In the records below, find the line with "no body, one" and the line with "opaque freeWord : Nat → Word". Print both exactly, along with every line between them, and no other line.

Material shown —
- - - - -

-- ==== Sys2Proof/Laws/PerInstr.lean ====
section
/-! SUPPORT. The encoding of each instruction, one lemma for each constructor: a well-formed slot operation, encoded,
decodes in its slot to itself (R61 to R83); an event has no encoding. -/

namespace Sys2Proof.Laws

theorem bits_guard (v : View) : slotGuard v.bits = v.g := by
  have h1 : v.bits.extractLsb' 0 5 = v.g.gp := by
    simp only [View.bits]; rw [BitVec.extractLsb'_append_eq_of_add_le (by decide)]; simp
  have h2 : v.bits.getLsbD 5 = v.g.gn := by
    simp only [View.bits, BitVec.getLsbD_append]; simp
  simp only [slotGuard, h1, h2]
theorem bits_src (v : View) : slotSrc v.bits = v.src := by
  simp only [slotSrc, View.bits]
  rw [BitVec.extractLsb'_append_eq_of_le (by decide), BitVec.extractLsb'_append_eq_of_le (by decide),
    BitVec.extractLsb'_append_eq_of_add_le (by decide)]
  simp
theorem bits_dst (v : View) : slotDst v.bits = v.dst := by
  simp only [slotDst, View.bits]
  rw [BitVec.extractLsb'_append_eq_of_le (by decide), BitVec.extractLsb'_append_eq_of_le (by decide),
    BitVec.extractLsb'_append_eq_of_le (by decide), BitVec.extractLsb'_append_eq_of_add_le (by decide)]
  simp
theorem bits_op (v : View) (h : v.op < 256) : slotOp v.bits = v.op := by
  simp only [slotOp, View.bits]
  rw [BitVec.extractLsb'_append_eq_of_le (by decide), BitVec.extractLsb'_append_eq_of_le (by decide),
    BitVec.extractLsb'_append_eq_of_le (by decide), BitVec.extractLsb'_append_eq_of_le (by decide),
    BitVec.extractLsb'_append_eq_of_add_le (by decide)]
  simpa using h
theorem bits_aux (v : View) : slotAux v.bits = auxBits v.aux := by
  simp only [slotAux, View.bits]
  rw [BitVec.extractLsb'_append_eq_of_le (by decide), BitVec.extractLsb'_append_eq_of_le (by decide),
    BitVec.extractLsb'_append_eq_of_le (by decide), BitVec.extractLsb'_append_eq_of_le (by decide),
    BitVec.extractLsb'_append_eq_of_le (by decide)]
  simp
theorem ofBits_s (slot unit op : Nat) (f : OpS) : OpS.ofBits (View.ofS slot unit op f).bits = f := by
  obtain ⟨g, t, o, ol, w⟩ := f
  have ho : (BitVec.ofBool ol ++ w ++ o).extractLsb' 0 9 = o := by
    rw [BitVec.extractLsb'_append_eq_of_add_le (by decide)]; simp
  have hl : (BitVec.ofBool ol ++ w ++ o).getLsbD 15 = ol := by simp only [BitVec.getLsbD_append]; simp
  have hw : (BitVec.ofBool ol ++ w ++ o).extractLsb' 9 6 = w := by
    rw [BitVec.extractLsb'_append_eq_of_le (by decide), BitVec.extractLsb'_append_eq_of_add_le (by decide)]; simp
  simp only [OpS.ofBits, bits_guard, bits_src, bits_aux, View.ofS, auxBits, ho, hl, hw]
theorem ofBits_m (unit op : Nat) (f : OpM) : OpM.ofBits (View.ofM unit op f).bits = f := by
  obtain ⟨g, t, d, w, h⟩ := f
  have hd : (d ++ w ++ h).extractLsb' 10 6 = d := by
    rw [BitVec.extractLsb'_append_eq_of_le (by decide), BitVec.extractLsb'_append_eq_of_le (by decide)]; simp
  have hw : (d ++ w ++ h).extractLsb' 4 6 = w := by
    rw [BitVec.extractLsb'_append_eq_of_le (by decide), BitVec.extractLsb'_append_eq_of_add_le (by decide)]; simp
  have hh : (d ++ w ++ h).extractLsb' 0 4 = h := by
    rw [BitVec.extractLsb'_append_eq_of_add_le (by decide)]; simp
  simp only [OpM.ofBits, bits_guard, bits_src, bits_aux, View.ofM, auxBits, hd, hw, hh]
theorem ofBits_t (unit op : Nat) (f : OpT) : OpT.ofBits (View.ofT unit op f).bits = f ∧
    ((slotAux (View.ofT unit op f).bits).extractLsb' 13 3 == 0) = true := by
  obtain ⟨g, t, m, a, b⟩ := f
  have hm : (0#3 ++ m ++ a ++ b).extractLsb' 11 2 = m := by
    rw [BitVec.extractLsb'_append_eq_of_le (by decide), BitVec.extractLsb'_append_eq_of_le (by decide),
      BitVec.extractLsb'_append_eq_of_add_le (by decide)]; simp
  have ha : (0#3 ++ m ++ a ++ b).extractLsb' 7 4 = a := by
    rw [BitVec.extractLsb'_append_eq_of_le (by decide), BitVec.extractLsb'_append_eq_of_add_le (by decide)]; simp
  have hb : (0#3 ++ m ++ a ++ b).extractLsb' 0 7 = b := by
    rw [BitVec.extractLsb'_append_eq_of_add_le (by decide)]; simp
  have hz : (0#3 ++ m ++ a ++ b).extractLsb' 13 3 = 0 := by
    rw [BitVec.extractLsb'_append_eq_of_le (by decide), BitVec.extractLsb'_append_eq_of_le (by decide),
      BitVec.extractLsb'_append_eq_of_le (by decide)]; simp
  constructor
  · simp only [OpT.ofBits, bits_guard, bits_src, bits_aux, View.ofT, auxBits, hm, ha, hb]
  · simp only [bits_aux, View.ofT, auxBits, hz]; rfl
theorem decodeSlot_of {i : Instr} {v : View} (hv : i.view = some v) (hw : i.wf = true)
    (hc : decodeCandidate v.slot v.bits = (some i, true)) (hk : classOk v.slot v.bits = true)
    (ho : ∀ f, v.aux = .s f → formatSV v.slot = true) : decodeSlot v.slot v.bits = .ok i := by
  have hn : i.check = none := by
    simp only [Instr.wf, Bool.and_eq_true, beq_iff_eq] at hw; exact hw.1
  have h : slotCheck v i.shape i.opDefined i.extraOk = none := by
    simpa only [Instr.check, hv] using hn
  have hp : slotOPort v.slot v.bits = oPort v.aux i.shape := by
    simp only [slotOPort, hc, hv]
    cases hf : formatSV v.slot with
    | true => rfl
    | false =>
      cases ha : v.aux with
      | s f => rw [ho f ha] at hf; cases hf
      | m f => rfl
      | t f => rfl
      | move => rfl
  simp only [slotCheck] at h
  split at h
  · cases h
  rename_i h1
  split at h
  · cases h
  rename_i h2
  split at h
  · cases h
  rename_i h3
  split at h
  · cases h
  rename_i h4
  simp only [decodeSlot, bits_guard, bits_src, bits_dst, hp, hk, hc, hn, if_neg h1, if_neg h2, if_neg h3, if_neg h4]
  rfl
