-- ==== Sys2Proof/Tests/Slice0.lean ====
section
/-! SUPPORT. The model's own tests: for every statement that has hypotheses a witness that meets them (witness_…), the words of
the opcode tables decoded (test_decode_…), ill-formed operations refused, and the worked examples of the spec. -/

set_option Elab.async false

namespace Sys2Proof.Tests

open Sys2Proof Sys2Proof.Machine

/-- The operands of most witnesses: s0 read twice, W = s1. -/
def wf0 : OpS := ⟨⟨0, false⟩, 0, 0, false, 1⟩
/-- The issuing context, in the middle of a pitch, with a register set changed. -/
def wctx (c : Ctx) : State := { State.reset with ctxs := [(0, c)] }

theorem witness_ScalarResultsLand :
    (∀ e ∈ Spec.alu 0 0 0, (e.1 .ia wf0).check = none ∧ Spec.on State.reset wf0.g ∧
      State.reset.scalarArgs 0 (e.1 .ia wf0).shape wf0 = .ok ⟨0, 0, 0⟩) ∧
    (∀ e ∈ Spec.compares 0 0, (e.1 .ib 1 wf0).check = none ∧ State.reset.scalarArgs 1 (e.1 .ib 1 wf0).shape wf0 = .ok ⟨0, 0, 0⟩) := by
  unfold Spec.on; decide +kernel

theorem witness_MultiplyAndDivideResultsLand :
    Spec.on State.reset wf0.g ∧ (∀ e ∈ Spec.muls 0 0, (e.1 wf0).check = none ∧ State.reset.scalarArgs 2 (e.1 wf0).shape wf0 = .ok ⟨0, 0, 0⟩) ∧
    (∀ e ∈ Spec.divs 0 0, (e.1 wf0).check = none ∧ State.reset.scalarArgs 2 (e.1 wf0).shape wf0 = .ok ⟨0, 0, 0⟩ ∧
      State.reset.me.divFree ≤ State.reset.cycle ∧ (wctx { divFree := 1 }).cycle < (wctx { divFree := 1 }).me.divFree) := by
  unfold Spec.on; decide +kernel

/-- A move from port a to port b in slot k. -/
def wmv (k : BitVec 3) (a b : BitVec 9) : OpMove := ⟨k, ⟨0, false⟩, a, b⟩
/-- A context that runs the placed program, at its first bundle, with the pitch-end bundle next. -/
def wrun : State := { State.reset.placeBundle 0 with cur := { nextA := 1 } }
/-- A landing of one write. -/
def wland : Landing := ⟨3, 0, 0, 0, [wr64 (.s 1) 5]⟩

theorem witness_PredicateOperationWritesOnePredicate :
    Spec.on State.reset wf0.g ∧ State.reset.readT 0 = .ok (srcS 0 (some (.s 0))) ∧ State.reset.readO 3 { wf0 with w := 0 } = .ok (srcS 0 (some (.s 0))) ∧
    (∀ e ∈ Spec.preds2 true true, (e.1 1 { wf0 with w := 0 }).check = none) ∧
    (∀ e ∈ Spec.preds1 (srcS 0), (e.1 1 { wf0 with w := 0 }).check = none) := by
  unfold Spec.on; decide +kernel

theorem witness_NothingIsPerformed :
    (∃ v, (Instr.add .ia { wf0 with g := ⟨0, true⟩ }).view = some v ∧ dstKind v.dst = some (.trigger 0) ∧ Spec.traceless 0 = true ∧
      (Instr.add .ia { wf0 with g := ⟨0, true⟩ }).check = none ∧ Spec.silent State.reset v) ∧
    (∃ v, (Instr.vfadd .va { wf0 with g := ⟨1, false⟩, t := 0x40, o := 0x41 }).view = some v ∧ dstKind v.dst = some (.trigger 24) ∧
      Spec.traceless 24 = true ∧ (Instr.vfadd .va { wf0 with g := ⟨1, false⟩, t := 0x40, o := 0x41 }).check = none ∧ Spec.silent State.reset v) ∧
    (∃ v, (Instr.ldw false ⟨⟨0, true⟩, 0, 0, 0, 1⟩).view = some v ∧ dstKind v.dst = some (.trigger 8) ∧
      (Instr.ldw false ⟨⟨0, true⟩, 0, 0, 0, 1⟩).check = none ∧ Spec.silent State.reset v) ∧ ∀ k, Tab.get 0 State.reset.me.counts k < 8 := by
  refine ⟨⟨_, rfl, by decide +kernel, by decide +kernel, by decide +kernel, ?_⟩, ⟨_, rfl, by decide +kernel, by decide +kernel, by decide +kernel, ?_⟩,
    ⟨_, rfl, by decide +kernel, by decide +kernel, ?_⟩, fun k => (by decide : 0 < 8)⟩ <;> unfold Spec.silent Spec.off <;> decide +kernel

theorem witness_OperationFrames :
    ∃ v t, (Instr.add .ia wf0).view = some v ∧ Spec.scalarTrigger v.dst = true ∧ opOf (.add .ia wf0) State.reset = .ok t :=
  ⟨_, _, rfl, by decide +kernel, rfl⟩

theorem witness_LandingOrder : (wctx { flight := [wland] }).me.flight = [wland] ∧ 2 < wland.due ∧ wland.due ≤ 3 ∧
    ({} : Ctx).flight = [] ∧ (1 : Nat) ≠ 0 ∧ 0 < 1 := by
  decide +kernel

theorem witness_MovesWrite :
    (dstKind 0x05 = some .scalar ∧ State.reset.readT 0x1E1 = .ok (srcS 1) ∧ Spec.moveActs State.reset (wmv 0 0x1E1 5) ∧ Spec.moveActs State.reset (wmv 3 0x1E1 5) ∧
      (Instr.move (wmv 0 0x1E1 5)).check = none ∧ (Instr.moveSplat (wmv 0 0x1E1 0x41)).check = none ∧
      (Instr.moveHi (wmv 0 0xA1 5)).check = none ∧ (Instr.moveHi (wmv 0 5 0xA1)).check = none) ∧
    (dstKind 0x41 = some .wide ∧ srcKind 0x42 = some .vector ∧ (Instr.move (wmv 3 0x42 0x41)).check = none ∧
      State.reset.guardReady true ⟨0, false⟩ = .ok ()) := by
  have h0 : Spec.moveActs State.reset (wmv 0 0x1E1 5) := by
    have : ¬ ((wmv 0 0x1E1 5).slot = 3 ∨ (wmv 0 0x1E1 5).slot = 4) := by decide
    rw [Spec.moveActs, if_neg this]; unfold Spec.on; decide +kernel
  have h3 : Spec.moveActs State.reset (wmv 3 0x1E1 5) := by
    have : (wmv 3 0x1E1 5).slot = 3 ∨ (wmv 3 0x1E1 5).slot = 4 := by decide
    rw [Spec.moveActs, if_pos this]; decide +kernel
  exact ⟨⟨by decide +kernel, by decide +kernel, h0, h3, by decide +kernel, by decide +kernel, by decide +kernel, by decide +kernel⟩,
    by decide +kernel⟩

theorem witness_ControlOperations :
    Spec.on wrun ⟨0, false⟩ ∧ wrun.intact (.sp 8) = .ok () ∧ (∀ e ∈ Spec.transfers wrun ⟨0, 0, 0⟩, (e.1 { wf0 with w := 0 }).check = none ∧
      wrun.scalarArgs 4 (e.1 { wf0 with w := 0 }).shape { wf0 with w := 0 } = .ok ⟨0, 0, 0⟩ ∧
      wrun.delayOk wrun.cid wrun.cur.nextA = true ∧ wrun.targetOk wrun.cid e.2.1 = .ok ()) ∧
    (Instr.lset 0 { wf0 with w := 0 }).check = none := by
  unfold Spec.on; decide +kernel

/-- The same, in a bundle with PITCH and CAIRN. -/
def wend (s : State) : State := { s with cur := { s.cur with pitch := true, cairn := true } }
/-- A context at the end of loop 0. -/
def wloop (lc ec : Word) : State := wctx { bank := { sp := [(0, lc), (5, 7), (6, ec)] } }
def wf1 : OpS := { wf0 with w := 0 }

theorem witness_ControlOperations_loops :
    (wrun.scalarArgs 5 (Instr.lset 0 wf1).shape { wf1 with o := 0x1E1 } = .ok ⟨0, 1, 0⟩ ∧ wrun.targetOk wrun.cid (wrun.exitAddr wrun.cid 1) = .ok () ∧
      (let s := wrun.modMe fun c => { c with bank := { c.bank with sp := [(2, 1)] } }
       s.intact (.sp 2) = .ok () ∧ s.delayOk s.cid s.cur.nextA = true ∧ s.targetOk s.cid (s.exitAddr s.cid (Tab.get 0 s.me.bank.sp 2)) = .ok ()) ∧
      (Instr.lrot wf1).check = none ∧ wrun.scalarArgs 5 (Instr.lrot wf1).shape wf1 = .ok ⟨0, 0, 0⟩ ∧
      (Instr.lbrk 0 wf1).check = none) ∧
    (∀ e ∈ [(true, 0, 3), (false, 2, 0), (true, 2, 0), (true, 1, 0)], (wloop (BitVec.ofNat 64 e.2.1) (BitVec.ofNat 64 e.2.2)).loopEnd e.1 = .ok (some 0) ∧
      (wloop (BitVec.ofNat 64 e.2.1) (BitVec.ofNat 64 e.2.2)).me.next.xfer = none ∧ (wloop (BitVec.ofNat 64 e.2.1) (BitVec.ofNat 64 e.2.2)).cur.xfer = none ∧
      ∀ n ∈ [0, 1, 6], (wloop (BitVec.ofNat 64 e.2.1) (BitVec.ofNat 64 e.2.2)).intact (.sp n) = .ok ()) := by
  decide +kernel
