-- ==== Sys2Proof/Config.lean ====
section
/-! DEFINITION. The fixed parameters of R6, the defaults of R16, and the free values: constants with no body, one
for each thing the spec leaves open, applied to a counter of the state so that each use is a fresh value. -/

namespace Sys2Proof.Config

/-- FRAME_SENTINEL of R6 and R103. -/
def frameSentinel : Nat := 0xe8005000eb00

/-- PILEUP_MODULUS of R6 and R149: the trigger is drawn from 0 .. 332. -/
def pileupModulus : Nat := 333

/-- The default N of R16. -/
def defaultNumDataWords : Nat := 254

/-- The default LINE_BREAK of R6 (D13): LF. -/
def defaultLineBreak : Text := ['\n']

/-- What the `word` port carries when no word was produced (R12, U3). Free: log 6. -/
opaque freeWord : Nat → Word

/-- An answer of the random source that no script gives (R146, U10), before it is brought into the interval of
its draw. Free: log 9. -/
opaque drawAnswer : Nat → Nat

/-- Whether the sink accepts a write that no script answers (R186). Free: log 10. -/
opaque sinkAnswer : Nat → Bool

/-- What the sink holds after a failure (U5). Free: log 11. -/
opaque sinkAfterFailure : Nat → Text

/-- A frame operand triple of GENERAL mode that the host's list does not hold (R163, D23). Free: log 14. -/
opaque frameOperands : Nat → FrameTriple

/-- The number on `fault_field` for a layout's field that R181 gives no number, before it is brought into 0 .. 18,
the numbers R181 uses. Free: log 31. -/
opaque fieldNumber : String → Nat

end Sys2Proof.Config
end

- - - - -

Written reply —
/-! DEFINITION. The fixed parameters of R6, the defaults of R16, and the free values: constants with no body, one
for each thing the spec leaves open, applied to a counter of the state so that each use is a fresh value. -/

namespace Sys2Proof.Config

/-- FRAME_SENTINEL of R6 and R103. -/
def frameSentinel : Nat := 0xe8005000eb00

/-- PILEUP_MODULUS of R6 and R149: the trigger is drawn from 0 .. 332. -/
def pileupModulus : Nat := 333

/-- The default N of R16. -/
def defaultNumDataWords : Nat := 254

/-- The default LINE_BREAK of R6 (D13): LF. -/
def defaultLineBreak : Text := ['\n']

/-- What the `word` port carries when no word was produced (R12, U3). Free: log 6. -/
opaque freeWord : Nat → Word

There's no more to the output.